> Required action
For the data that follows, report how many lines include the string "systemResetAct", and write the number alone.

Saved data entries:
---*---
/-- A RST_CMD write that is taken has the key (R710). -/
theorem rstCmd_key {s : State} {v : Word} (h : s.accepts 0 Reg.AON.RST_CMD v = true) : bits v 31 16 = 0x5A3C := by
  by_contra hk
  simp only [State.accepts, writeKind, show rowAt Reg.AON.RST_CMD.blk Reg.AON.RST_CMD.inst Reg.AON.RST_CMD.off = _ from rstCmd_row] at h
  simp [blockDrops, aonDrops, hk, pfOnly] at h

/-- RST_CMD (R710). -/
theorem systemReset_effect {s : State} (hl : s.live) (v : Word) (hacc : s.accepts 0 Reg.AON.RST_CMD (setBits v 3 0 1) = true)
    (hpin : s.hw.boot.pinLow = false) (hret : s.hw.boot.returned = none) (hcore : s.hw.pwr.coreOn = true) :
    let t := (hostReg 0 Reg.AON.RST_CMD (setBits v 3 0 1)).run s
    t.rd Reg.AON.RST_CAUSE = BitVec.ofNat 32 (2 ^ s.resetCause cSOFT) ∧ t.hw.boot.inReset = false ∧
      t.hw.disp.cmds = [] ∧ t.hw.disp.ctxs = [] ∧ t.es = [] ∧ t.tsc = s.tsc ∧
      (s.hw.boot.pfLow = false → t.stage = (if s.hw.boot.straps % 4 = 0 then bAUTH else bRECOVERY)) := by
  intro t
  obtain ⟨q, hq, hj⟩ : ∃ q, Written s _ _ _ q ∧ Journaled ((systemResetAct (setBits v 3 0 1)).run q) t :=
    hostReg_run hl.1 rstCmd_row hacc rfl
  have hcause : q.resetCause cSOFT = s.resetCause cSOFT := by rw [State.resetCause, hq.hw]; rfl
  have hrun : (systemResetAct (setBits v 3 0 1)).run q = bootIfReady.run ((mainReset (s.resetCause cSOFT)).run q) := by
    have hcond : (bits (setBits v 3 0 1) 3 0 == 1 && bits (setBits v 3 0 1) 31 16 == 0x5A3C && !q.hw.boot.pinLow &&
        !q.hw.boot.inReset) = true := by
      rw [rstCmd_key hacc, bits_setBits_same _ _ (by decide), hq.hw, hpin, hl.2]
      rfl
    have hwhy : (if q.hw.boot.returned.isSome then cBROWNOUT else q.resetCause cSOFT) = s.resetCause cSOFT := by
      rw [hcause, hq.hw, hret]
      exact if_neg (by simp)
    rw [systemResetAct, run_get, run_when, if_pos hcond, run_seq, hwhy]
  obtain ⟨r1, r2, -, r4, r5, r6, r7, r8⟩ := resetAndBoot_effect hq.rise (resetCause_lt s (c := cSOFT) (by decide))
    (by rw [hq.hw]; exact hl.2)
  rw [hrun] at hj
  have hboot := hj.part (·.boot)
  have hdisp := hj.part (·.disp)
  have hrd {off : Nat} (h : off < 4096) := hj.rd (r := ⟨.AON, 0, off⟩) (by simp [Blk.count]) h (by simp) (by simp)
  rw [hq.hw] at r8
  refine ⟨(hrd (by decide)).trans r1, (congrArg BootSt.inReset hboot).trans r2, (congrArg DispSt.cmds hdisp).trans r4,
    (congrArg DispSt.ctxs hdisp).trans r5, hj.es.trans r6, hj.tsc.trans (r7.trans hq.rest.tsc), fun h => ?_⟩
  exact (congrArg (bits · 3 0) (hrd (off := 0x058) (by decide))).trans (r8 hcore h)

theorem boot_run_frame (f : BootSt → BootSt) (u : State) :
    let t := (Act.boot f).run u
    t.hw.boot = f u.hw.boot ∧ (∀ r, t.rd r = u.rd r) ∧ t.stage = u.stage ∧ t.hw.disp = u.hw.disp ∧ t.es = u.es ∧ t.tsc = u.tsc :=
  ⟨rfl, fun _ => rfl, rfl, rfl, rfl, rfl⟩

/-- SYS_RST_N is taken (R707, R708). -/
theorem sysRstTaken_effect {s : State} (hs : keysRise s.regs) (hpin : s.hw.boot.pinLow = false) (hin : s.hw.boot.inReset = false) :
    let t := sysRstTakenAct.run s
    t.hw.boot.inReset = true ∧ t.hw.boot.pinLow = true ∧ t.hw.boot.lowAt = s.now ∧
      t.rd Reg.AON.RST_CAUSE = BitVec.ofNat 32 (2 ^ s.resetCause cPIN) ∧
      (t.rd Reg.AON.RST_COUNT).toNat = min ((s.rd Reg.AON.RST_COUNT).toNat + 1) 4294967295 ∧ t.stage = bRESET ∧
      (∀ r : RegRef, lostReg resetKeeps r.key = true → r.key ∉ keptRegs.map (fun x => x.1.key) → t.rd r = r.resetVal) ∧
      t.hw.disp.cmds = [] ∧ t.hw.disp.ctxs = [] ∧ t.es = [] ∧ t.tsc = s.tsc := by
  have hrun : sysRstTakenAct.run s = (Act.boot fun b => { b with inReset := true, pinLow := true, lowAt := s.now }).run
      ((mainReset (s.resetCause cPIN)).run s) := by
    rw [sysRstTakenAct, run_get, run_when, if_pos (by rw [hpin]; rfl), run_seq, run_when, if_pos (by rw [hin]; rfl)]
  obtain ⟨r1, r2, r3, r4, -, -, r7, r8, r9⟩ := mainReset_effect hs (resetCause_lt s (c := cPIN) (by decide))
  rw [hrun]
  obtain ⟨f1, f2, f3, f4, f5, f6⟩ := boot_run_frame (fun b => { b with inReset := true, pinLow := true, lowAt := s.now })
    ((mainReset (s.resetCause cPIN)).run s)
  simp only [f1, f2, f3, f4, f5, f6]
  exact ⟨trivial, trivial, trivial, r1, r2, r3, r4, congrArg DispSt.cmds r7, congrArg DispSt.ctxs r7, r8, r9⟩

/-- What SYS_RST_N's release does before boot, with the hold `ms` and whether it was a long one (R708, R709). -/
def releaseHead (ms : Nat) (long : Bool) (straps : Nat) : Act := .all
  [.wrN Reg.AON.HOLD_MS ms, .when long (.orReg Reg.AON.RST_FLAGS 1),
   .boot fun b => { b with pinLow := false, straps := straps }, .boot fun b => { b with inReset := false }]

theorem sysRstReleaseAct_run {s : State} (hpin : s.hw.boot.pinLow = true) (hth : s.hw.boot.thermal = false) (straps : Nat) :
    (sysRstReleaseAct straps).run s = bootIfReady.run ((releaseHead (min ((s.now - s.hw.boot.lowAt) / 1000000) 4294967295)
      (decide (s.hw.boot.lowAt + 1000000000 < s.now)) straps).run s) := by
  have htail (a b c d e : Act) : (Act.all [a, b, c, .seq d e]).run s = e.run ((Act.all [a, b, c, d]).run s) := rfl
  rw [sysRstReleaseAct, run_get, run_when, if_pos hpin, hth, if_neg Bool.false_ne_true, htail, releaseHead]

theorem releaseHead_effect {s : State} (hs : keysRise s.regs) {ms : Nat} (hms : ms < 4294967296) (long : Bool) (straps : Nat) :
    let t := (releaseHead ms long straps).run s
    t.hw.boot = { s.hw.boot with inReset := false, pinLow := false, straps := straps } ∧ t.hw.pwr = s.hw.pwr ∧
      (t.rd Reg.AON.HOLD_MS).toNat = ms ∧ t.tsc = s.tsc := by
  let s1 := s.setReg Reg.AON.HOLD_MS (BitVec.ofNat 32 ms)
  have hflags : (Act.when long (.orReg Reg.AON.RST_FLAGS 1)).Only (.quiet [Reg.AON.RST_FLAGS]) := by simp
  have hq := hflags.quiet s1
  obtain ⟨e, he⟩ := hq.hw
  have hsplit (a b : Act) (f g : BootSt → BootSt) :
      ((Act.all [a, b, .boot f, .boot g]).run s).hw = { (b.run (a.run s)).hw with boot := g (f (b.run (a.run s)).hw.boot) } := rfl
  have hrd : (s1.rd Reg.AON.HOLD_MS).toNat = ms := by
    rw [rd_setReg_same hs, show RegRef.mask Reg.AON.HOLD_MS = 0xFFFFFFFF from by decide +kernel, toNat_and_ones, BitVec.toNat_ofNat]
    exact Nat.mod_eq_of_lt hms
  refine ⟨?_, ?_, ?_, hq.tsc⟩
  · rw [releaseHead, hsplit, run_wrN, he]
    rfl
  · rw [releaseHead, hsplit, run_wrN, he]
    rfl
  · exact (congrArg BitVec.toNat (hq.regs.rd_off (r := Reg.AON.HOLD_MS) (by simp))).trans hrd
---*---
> Solution to the problem
3